/-- R652: a command runs to its end, and its reply is not written, now or later. -/
def State.muted (s : State) (h : CmdHdr) (run : State → State) : State :=
  let d := h.port.val
  let neg := (s.die d).neg
  let old := s.cmds
  let s := run { s.setDie d { s.die d with neg := (s.die d).negWas } with silent := some h.id }
  { s.setDie d { s.die d with neg := neg } with
    silent := none, cmds := s.cmds.map (fun (c : Cmd) => if c.h == h && !old.contains c then { c with mute := true } else c) }

/-- R508, R510, R652: decodes a command. -/
def State.decode (s : State) (h : CmdHdr) (k : CmdSpec) (run : State → State) : State :=
  match s.takeMute h k with
  | some s => (s.muted h (fun s => s.checked h k run)).skipBad 4097 h.port h.ring
  | none =>
    match s.takeCmd h k with
    | none => s
    | some s => (s.checked h k run).skipBad 4097 h.port h.ring

/-- Adds a command to those in progress. -/
def State.begin_ (s : State) (h : CmdHdr) (opc : Byte) (w : Work) : State :=
  { s with cmds := s.cmds ++ [{ h := h, opc := opc, tick := s.pkt, work := w, mute := false }] }

/-- R511: the opcode of the module command in progress. -/
def State.moduleBusy (s : State) : Option Byte :=
  (s.cmds.find? (fun c => match c.work with
    | .floorReset _ => true
    | .gear _ => true
    | .load _ _ => true
    | _ => false)).map (·.opc)

/-- R511: a module command runs, or completes with the busy status. -/
def State.moduleCmd (s : State) (h : CmdHdr) (opc : Byte) (run : State → State) : State :=
  match s.moduleBusy with
  | some o => s.reply h opc 0x0109 [o]
  | none => run s

/-- R509: a command's record is written to host memory and the command completes; where the write fails it completes with the
host-memory status instead. -/
def State.writeHost (s : State) (h : CmdHdr) (opc : Byte) (a : DWord) (b : List Byte) (status : Nat) (detail : List Byte) : State :=
  match h.hostErr with
  | some f => s.reply h opc 0x0108 (leBytes 8 f.toNat)
  | none => (s.emitWrite h.port.val a b).reply h opc status detail

/-! ### NEGOTIATE (R513–R515) -/

/-- R513: the highest minor of interfaces 0 to 2 within major 1. -/
def ownMinor (i : Nat) : Nat := if i = 0 then 2 else if i = 1 then 1 else 0

/-- R514: the minor chosen for an interface. -/
def chooseMinor (i : Nat) (r : VerRange) : Option Nat :=
  let hi := min (ownMinor i) r.hi.toNat
  if r.major = 1 ∧ r.lo.toNat ≤ hi then some hi else none

/-- R514. -/
def State.negotiate (s : State) (h : CmdHdr) (r0 r1 r2 : VerRange) : State :=
  match chooseMinor 0 r0, chooseMinor 1 r1, chooseMinor 2 r2 with
  | some a, some b, some c =>
    let s := s.reply h 0x01 0 (leBytes 1 a ++ leBytes 1 b ++ leBytes 1 c ++ [0, 1, 0, 1])
    s.setDie h.port.val { s.die h.port.val with neg := some (a, b, c) }
  | none, _, _ => s.reply h 0x01 0x0101 [0]
  | _, none, _ => s.reply h 0x01 0x0101 [1]
  | _, _, none => s.reply h 0x01 0x0101 [2]

/-- R514: the parameters of NEGOTIATE. -/
def parNegotiate (r0 r1 r2 : VerRange) : List Field :=
  [(0, r0), (1, r1), (2, r2)].flatMap (fun (q : Nat × VerRange) =>
    [byteField (16 + 4 * q.1) 1 q.2.major.toNat, byteField (17 + 4 * q.1) 1 q.2.lo.toNat, byteField (18 + 4 * q.1) 1 q.2.hi.toNat])

/-- NEGOTIATE (R514, R515). -/
def execNegotiate (h : CmdHdr) (r0 r1 r2 : VerRange) (s : State) : Host.Outcome State Fault Refusal :=
  .next (s.decode h (.onM 0x01 none (parNegotiate r0 r1 r2)) (fun s => s.negotiate h r0 r1 r2))
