/-- What an instruction that is guarded on does in tread n; a LOOP whose count depends on data gives a path for every
count up to the span. A flag that a BARA will set counts as awaiting a write until the arrival has left in t + 2, no longer
(DESIGN CHOICE, log entry 85: R121 does not say when it ceases to), as the wait on it is counted for itself. -/
def Path.issue (p : Path) (code : List Place) (span n : Nat) (i : TileInstr) : List Path :=
  let r := p.reg
  let go (p : Path) : List Path := [p.advance n 1 1]
  let later (p : Path) (v : Nat) : Path := { p with waits := (n, n + v) :: p.waits }
  match i with
  | .nop => go p
  | .halt => [{ p with evs := ⟨n, 0, 0, p.pc⟩ :: p.evs, fin := .halted }]
  | .trap _ => [{ p with fin := .trapped }]
  | .alu op rd ra rb => go (p.setReg rd (bothKnown (aluFn op) (r ra) (r rb)))
  | .mul rd ra rb => go (later (p.setReg rd (bothKnown (· * ·) (r ra) (r rb))) 3)
  | .alui op rd ra imm => go (p.setReg rd ((r ra).map (fun a => aluFn (AluOfImm op) a imm)))
  | .li rd imm => go (p.setReg rd (some imm))
  | .cmp pd ra rb cc => go (p.setPred pd ((bothKnown (condHolds cc) (r ra) (r rb)).bind id))
  | .cmpi pd ra imm cc => go (p.setPred pd ((r ra).bind (fun a => condHolds cc a imm)))
  | .plog pd pa pb fn => go (p.setPred pd ((bothKnown (plogFn fn) (p.pred pa) (p.pred pb)).bind id))
  | .ld rd ra imm => go (later ((p.touch n false ((r ra).map (· + imm))).setReg rd none) 4)
  | .st ra _ imm => go (p.touch n true ((r ra).map (· + imm)))
  | .dsw rb h w => go (p.setDesc h.toNat (h.toNat * 8 + w.toNat) n (r rb))
  | .dsr rd h w => go (p.setReg rd (p.descAt h.toNat (h.toNat * 8 + w.toNat) n))
  | .setf _ => go (later p 3)
  | .clrf _ => go (later p 3)
  | .waitf f _ => go (p.reduced f.toNat n)
  | .bara b _ => go (later { p with evs := ⟨n + 2, 1, b.toNat, p.pc⟩ :: p.evs } 3)
  | .reds rd _ _ b f =>
    go (later { p.setReg rd none with evs := ⟨n + 2, 1, b.toNat, p.pc⟩ :: p.evs, reds := (n, f.toNat) :: p.reds } 3)
  | .br t => [{ p with pc := t.toNat, loops := loopsKept t.toNat (p.loops.take p.since) ++ p.loops.drop p.since, next := n + 2 }]
  | .call t =>
    if p.link.isSome then [{ p with fin := .bad 5 p.pc }]
    else [{ p with pc := t.toNat, link := some (p.pc + 1), linkLoops := p.loops.length, next := n + 2 }]
  | .ret =>
    match p.link with
    | none => [{ p with fin := .bad 5 p.pc }]
    | some a => if p.linkLoops < p.loops.length then [{ p with fin := .bad 5 p.pc }] else [{ p with pc := a, link := none, next := n + 2 }]
  | .loop ra e =>
    match r ra with
    | some c => [p.loop code n c.toNat e.toNat]
    | none => (List.range (span + 2)).map (fun c => p.loop code n c e.toNat)
  | .loopi c e => [p.loop code n c.toNat e.toNat]
  | .engine op h w => [p.engine n op h w]
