-- ==== Sys2Proof/Machine/Startup.lean ====
section
/-! DEFINITION. Start-up (R623–R633, R640–R644), the module reset (R526, R589, R590), the journal's copies (R636, R639),
the control pins and the port resets (R624, R625, R652, R653). -/

namespace Sys2Proof.Machine

/-! ### Journal entries (R634, R636, R639) -/

/-- R634: the 16 bytes of an entry. -/
def JEnt.bytes (e : JEnt) : List Byte :=
  let b := leBytes 2 e.start.toNat ++ leBytes 1 e.step ++
    leBytes 1 (e.kind + (if e.alt then 8 else 0) + 16 * e.result + (if e.fr then 128 else 0)) ++ leBytes 1 e.unit ++
    leBytes 1 e.attempts ++ leBytes 2 e.fail.toNat ++ leBytes 4 e.time.toNat
  b ++ leBytes 4 (crc32c b)

/-- R636: the oldest entry that waits reaches the flash; a full ring first loses its oldest sector. -/
def State.flashWrite (s : State) : State :=
  match s.jQueue with
  | [] => s
  | e :: q =>
    let l := if 8192 ≤ s.jFlash.length then s.jFlash.drop 256 else s.jFlash
    { s with jFlash := l ++ [e], jQueue := q }

/-- JOURNAL_FLASH_WRITE (R636). -/
def execJournalFlashWrite (s : State) : Host.Outcome State Fault Refusal :=
  if s.powered then .next s.flashWrite else .next s

/-- R516: the parameters of JOURNAL. -/
def parJournal (action jaddr jlen : Nat) : List Field := [byteField 16 1 action, byteField 24 8 jaddr, byteField 32 4 jlen]

/-- R516, R517: JADDR and JLEN of the packet at the front of a ring, of which a JOURNAL that clears uses only the alignment of the
address. A command that has not been fetched has them 0. -/
def State.journalFields (s : State) (h : CmdHdr) : Nat × Nat :=
  match ((s.die h.port.val).subRing h.ring.val).fetched with
  | p :: _ => (pktField p (byteField 24 8 0), pktField p (byteField 32 4 0))
  | [] => (0, 0)

/-- JOURNAL_COPY (R639): the flash entries, oldest first, in whole entries up to JLEN bytes. -/
def execJournalCopy (h : CmdHdr) (jaddr : DWord) (jlen : Word) (s : State) : Host.Outcome State Fault Refusal :=
  .next (s.decode h (.onM 0x58 (badAt (decide (jaddr.toNat % 64 ≠ 0)) 24) (parJournal 0 jaddr.toNat jlen.toNat)) (fun s =>
    let b := ((s.jFlash.take (jlen.toNat / 16)).map JEnt.bytes).flatten
    s.writeHost h 0x58 jaddr b 0 (leBytes 4 b.length)))

/-- JOURNAL_CLEAR (R517, R639). -/
def execJournalClear (h : CmdHdr) (s : State) : Host.Outcome State Fault Refusal :=
  let j := s.journalFields h
  .next (s.decode h (.onM 0x58 (badAt (decide (j.1 % 64 ≠ 0)) 24) (parJournal 1 j.1 j.2)) (fun s =>
    { s with jAon := [], jFlash := [], jQueue := [] }.reply h 0x58 0 (leBytes 4 0)))

/-! ### Firmware and keys (R640–R644) -/

/-- R642: header bytes 0 to 111 of a firmware copy. -/
def fwHeader (c : FirmwareCopy) : List Byte :=
  leBytes 4 c.magic.toNat ++ leBytes 2 c.svn.toNat ++ leBytes 1 (if c.commit then 1 else 0) ++ leBytes 1 0 ++
    leBytes 4 c.bodyLen.toNat ++ leBytes 4 0 ++ keyBytes c.key

/-- R638, R642: the failure code of a firmware copy that step 4 does not accept. -/
def State.firmwareBad (s : State) (flashMiB : Nat) (c : FirmwareCopy) : Option (BitVec 16) :=
  if flashMiB < 64 ∨ c.magic ≠ 0x57464B58 ∨ !c.zeroRest ∨ 2 ^ 24 < 256 + c.bodyLen.toNat ∨ c.body.length ≠ c.bodyLen.toNat ∨
      c.svn.toNat < s.fuses.svn then some 4
  else if beNat (sha384 (keyBytes c.key)) ≠ s.fuses.vkey.toNat ∨ !(ecdsaOk c.key c.sig (sha384 (fwHeader c ++ c.body))) then some 3
  else none

/-- R644: the keys as step 4 unseals them: slot 0 is empty where its key is not that of OKEY0. -/
def State.unseal (s : State) (k : KeyRecords) : State :=
  let own (i : Nat) : Option (BitVec 768) := match k.owner.getD i none with
    | some v => if i = 0 ∧ beNat (sha384 (keyBytes v)) ≠ s.fuses.okey0.toNat then none else some v
    | none => none
  { s with ownerKeys := [0, 1, 2, 3].foldl (fun (t : Tbl (Option (BitVec 768))) i => Tbl.set none t i (own i)) []
           crateKeys := [0, 1, 2, 3].foldl (fun (t : Tbl (Option (BitVec 256))) i => Tbl.set none t i (k.crate.getD i none)) []
           nonce := k.counter }

/-! ### Steps and units (R627–R629) -/

/-- R589, R627: the steps of a start and of a module reset, by their numbers in the journal. -/
def bootSteps (kind : Nat) : List Nat :=
  if kind = 0 then [1, 2, 3, 4, 5, 6, 7, 8, 9, 10, 11, 12] else [1, 2, 3, 4, 5, 6, 7, 8, 9, 13, 10, 11, 12]

/-- The units of a kind, in order. -/
def unitsOfKind (k : Fin 5) (n : Nat) : List BootUnit := (List.range n).map (fun i => ⟨k, BitVec.ofNat 8 i⟩)

/-- R627, R635: the units of a step. -/
def bootUnits (step : Nat) : List BootUnit :=
  match step with
  | 1 => unitsOfKind 1 4
  | 9 => unitsOfKind 2 16 ++ [⟨0, 0⟩]
  | 10 => unitsOfKind 4 4
  | 11 => unitsOfKind 3 32
  | 5 => unitsOfKind 2 16
  | 6 => unitsOfKind 2 16
  | 7 => unitsOfKind 2 16
  | 8 => unitsOfKind 2 16
  | 13 => unitsOfKind 2 16
  | _ => [⟨0, 0⟩]

/-- R629: whether a unit is benched, or its edge die is. -/
def State.unitBenched (s : State) (u : BootUnit) : Bool :=
  let n := u.num.toNat
  match u.kind.val with
  | 1 => (s.die n).failed
  | 2 => (s.floor n).mode == .benched
  | 3 => (s.die (n / 8)).failed
  | 4 => (s.die n).failed
  | _ => false

/-- R627: the lead that an election by either method gives. -/
def State.electLead (s : State) (alt : Bool) : DieId :=
  let live := (List.range 4).filter (fun d => !(s.die d).failed)
  let pick := if alt then live.find? (fun d => s.failedLead.map (·.val) != some d) else live.head?
  Fin.ofNat 4 (pick.getD (live.headD 0))

/-- R638: what the model itself checks of an attempt at a step. -/
def State.bootCheck (s : State) (b : Boot) (step : Nat) (alt : Bool) : Option (BitVec 16) :=
  if step = 4 ∧ b.kind ≠ 2 then s.firmwareBad b.env.flashMiB (if alt then b.env.copyB else b.env.copyA) else none

/-- R441, R590: re-verifies a floor's blocks in a module reset; a block that does not match loses its V. -/
def State.recheckFloor (s : State) (f : Nat) : State :=
  let lost := (s.floor f).vsramLow
  (s.digestTable.filter (fun q => q.2.v && tileFloor (q.1 / 64) == f)).foldl (fun (s : State) (q : Nat × Digest) =>
    let v := s.tile (q.1 / 64)
    let hurt := (List.range 512).any (fun w => poisonMark (Tbl.get 0 v.cellarMark (512 * (q.1 % 64) + w)))
    if lost ∨ hurt ∨ crc64 (v.block (q.1 % 64)) ≠ q.2.crc.toNat then s.setDigest q.1 { q.2 with v := false } else s) s

/-- R590: a model after a module reset: Resident where every block of it still matches, else Incomplete; one that was
being evicted is gone. -/
def State.keepModel (s : State) (e : Nat) : State :=
  let v := s.invOf e
  let whole := v.state == 3 && v.place.all (fun q => s.floorUp (tileFloor q.1) && (s.digest (64 * q.1 + q.2.1)).v)
  if v.state = 0 ∨ whole then s
  else
    let s := (placeBlocks v.place).foldl (fun (s : State) (q : Nat × Nat) => s.setDigest (64 * q.1 + q.2) .reset) s
    if v.state = 5 then s.setInv e .reset
    else s.setInv e { v with state := 2, set := .reset, slices := 0, crates := 0, bad := 0 }

/-- R590: zeros in every block that is no Weight block of a Resident model, and the kinds of the blocks. -/
def State.keepWeights (s : State) : State :=
  let s := (List.range 16).foldl (fun (s : State) (e : Nat) => s.keepModel e) s
  let place (k : Nat) : List (Nat × Nat) := (s.inv.filter (fun q => q.2.state == k)).flatMap (fun q => placeBlocks q.2.place)
  let kept := place 3
  let part := place 2
  let s := (s.tiles.map (·.1)).foldl (fun (s : State) (t : Nat) =>
    let v := s.tile t
    let mine (b : Nat) : Bool := kept.contains (t, b)
    s.setTile t { v with cellar := v.cellar.filter (fun c => mine (c.1 / 4096))
                         cellarMark := v.cellarMark.filter (fun q => mine (q.1 / 512)), kinds := [] }) s
  let s := s.setKinds kept 1
  s.setKinds part 3

/-- The mask of the links that ended step 11 benched or Absent gains one. -/
def State.linkLost (s : State) (i : Nat) : State := { s with linksDown := s.linksDown ||| BitVec.ofNat 32 (2 ^ i) }

/-- R632: whether any floor, edge die, port or link is benched, or a link Absent. -/
def State.anyDown (s : State) : Bool :=
  (List.range 16).any (fun f => (s.floor f).mode == .benched) || (List.range 4).any (fun d => (s.die d).failed) ||
    s.portsDown != 0 || s.linksDown != 0

/-- R642: the firmware copy that step 4 of this start accepted raises the fuse where it says so. -/
def State.commitSvn (s : State) (b : Boot) : State :=
  let alt := (s.jAon.filter (fun e => e.step == 4 && e.kind == 0 && e.result == 0)).getLast?.map (·.alt)
  let c := if alt = some true then b.env.copyB else b.env.copyA
  if b.kind ≠ 2 ∧ c.commit ∧ s.fuses.svn < c.svn.toNat then { s with fuses := { s.fuses with svn := c.svn.toNat } } else s

/-- R627 step 12, R632, R590: the module is ready, at G2. -/
def State.bootReady (s : State) (b : Boot) : State :=
  let s := if b.kind = 0 then s else s.keepWeights
  let s := (s.commitSvn b).writeVcore 2
  { s with ready := true, resetting := false, boot := none, holdAll := false, gear := 2, cgear := 2, failStep := 0, failCode := 0
           degraded := s.anyDown, alertDegraded := s.alertDegraded || s.anyDown }

/-- R276: the trained settings of a floor's stairs. -/
def trainedOf (l : List (Nat × Nat)) (f : Nat) (m : Tbl Nat) : Tbl Nat :=
  (l.filter (fun q => tileFloor q.1 == f)).foldl (fun (m : Tbl Nat) (q : Nat × Nat) => Tbl.set 0 m q.1 q.2) m

/-- R55: the sampling phases that the alignment of a floor's receiving lanes has set, each at the centre of the window in
which its 256 pattern words read correctly. The read pointer of a lane lies three landings behind its write pointer: the word
of tread n is read in tread n + 3 (R51). -/
def trainedLanes (l : List (Nat × Int)) (f : Nat) (m : Tbl Int) : Tbl Int :=
  (l.filter (fun q => tileFloor (q.1 / 4) == f)).foldl (fun (m : Tbl Int) (q : Nat × Int) => Tbl.set 0 m q.1 q.2) m

/-- R627, R589: what a passed attempt at a step does for its unit. -/
def State.bootWork (s : State) (b : Boot) (step : Nat) (u : BootUnit) (alt : Bool) : State :=
  let n := u.num.toNat
  match step with
  | 3 => { s with lead := s.electLead alt }
  | 4 =>
    if b.kind = 2 then s
    else
      let c := if alt then b.env.copyB else b.env.copyA
      let s := { s with firmware := (c.fwMajor, c.fwMinor) }
      if b.kind = 0 then s.unseal b.env.keys else s
  | 5 => ({ s with vsram := 700 }.writeVcore 2).lockPll n alt
  | 7 => if b.kind = 2 then s else { s with stairTrained := trainedOf b.env.stair n s.stairTrained }
  | 8 => if b.kind = 2 then s else { s with hatchPhase := trainedLanes b.env.phases n s.hatchPhase }
  | 10 => s.setDie n { s.die n with portUp := true }
  | 11 => s.setLink n { Link.reset with mode := .training 4, alt := alt }
  | 12 => s.bootReady b
  | 13 => s.recheckFloor n
  | _ => s

/-! ### Running the steps (R628–R630) -/

/-- R630: a start that fails stops at its step, and asserts ALERT_N. -/
def State.bootFail (s : State) (step : Nat) (code : BitVec 16) : State :=
  { s with ready := false, boot := none, resetting := true, holdAll := true, gear := 0, failStep := step, failCode := code
           alertFailed := true
           failedLead := if step ≤ 3 then s.failedLead else some s.lead }

/-- R629: benches a unit. -/
def State.benchUnit (s : State) (u : BootUnit) (alt : Bool) : State :=
  let n := u.num.toNat
  match u.kind.val with
  | 1 => { s.setDie n { s.die n with failed := true } with benchedDies := s.benchedDies ||| BitVec.ofNat 4 (2 ^ n) }
  | 2 => s.benchFloor n
  | 3 => (s.setLink n { Link.reset with alt := alt }).linkLost n
  | 4 => { s with portsDown := s.portsDown ||| BitVec.ofNat 4 (2 ^ n) }
  | _ => s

····················

Could you return exactly the lines above from the line with "let b := leBytes" to the line with "(R517, R639). -/", both included, and nothing else?

  let b := leBytes 2 e.start.toNat ++ leBytes 1 e.step ++
    leBytes 1 (e.kind + (if e.alt then 8 else 0) + 16 * e.result + (if e.fr then 128 else 0)) ++ leBytes 1 e.unit ++
    leBytes 1 e.attempts ++ leBytes 2 e.fail.toNat ++ leBytes 4 e.time.toNat
  b ++ leBytes 4 (crc32c b)

/-- R636: the oldest entry that waits reaches the flash; a full ring first loses its oldest sector. -/
def State.flashWrite (s : State) : State :=
  match s.jQueue with
  | [] => s
  | e :: q =>
    let l := if 8192 ≤ s.jFlash.length then s.jFlash.drop 256 else s.jFlash
    { s with jFlash := l ++ [e], jQueue := q }

/-- JOURNAL_FLASH_WRITE (R636). -/
def execJournalFlashWrite (s : State) : Host.Outcome State Fault Refusal :=
  if s.powered then .next s.flashWrite else .next s

/-- R516: the parameters of JOURNAL. -/
def parJournal (action jaddr jlen : Nat) : List Field := [byteField 16 1 action, byteField 24 8 jaddr, byteField 32 4 jlen]

/-- R516, R517: JADDR and JLEN of the packet at the front of a ring, of which a JOURNAL that clears uses only the alignment of the
address. A command that has not been fetched has them 0. -/
def State.journalFields (s : State) (h : CmdHdr) : Nat × Nat :=
  match ((s.die h.port.val).subRing h.ring.val).fetched with
  | p :: _ => (pktField p (byteField 24 8 0), pktField p (byteField 32 4 0))
  | [] => (0, 0)

/-- JOURNAL_COPY (R639): the flash entries, oldest first, in whole entries up to JLEN bytes. -/
def execJournalCopy (h : CmdHdr) (jaddr : DWord) (jlen : Word) (s : State) : Host.Outcome State Fault Refusal :=
  .next (s.decode h (.onM 0x58 (badAt (decide (jaddr.toNat % 64 ≠ 0)) 24) (parJournal 0 jaddr.toNat jlen.toNat)) (fun s =>
    let b := ((s.jFlash.take (jlen.toNat / 16)).map JEnt.bytes).flatten
    s.writeHost h 0x58 jaddr b 0 (leBytes 4 b.length)))

/-- JOURNAL_CLEAR (R517, R639). -/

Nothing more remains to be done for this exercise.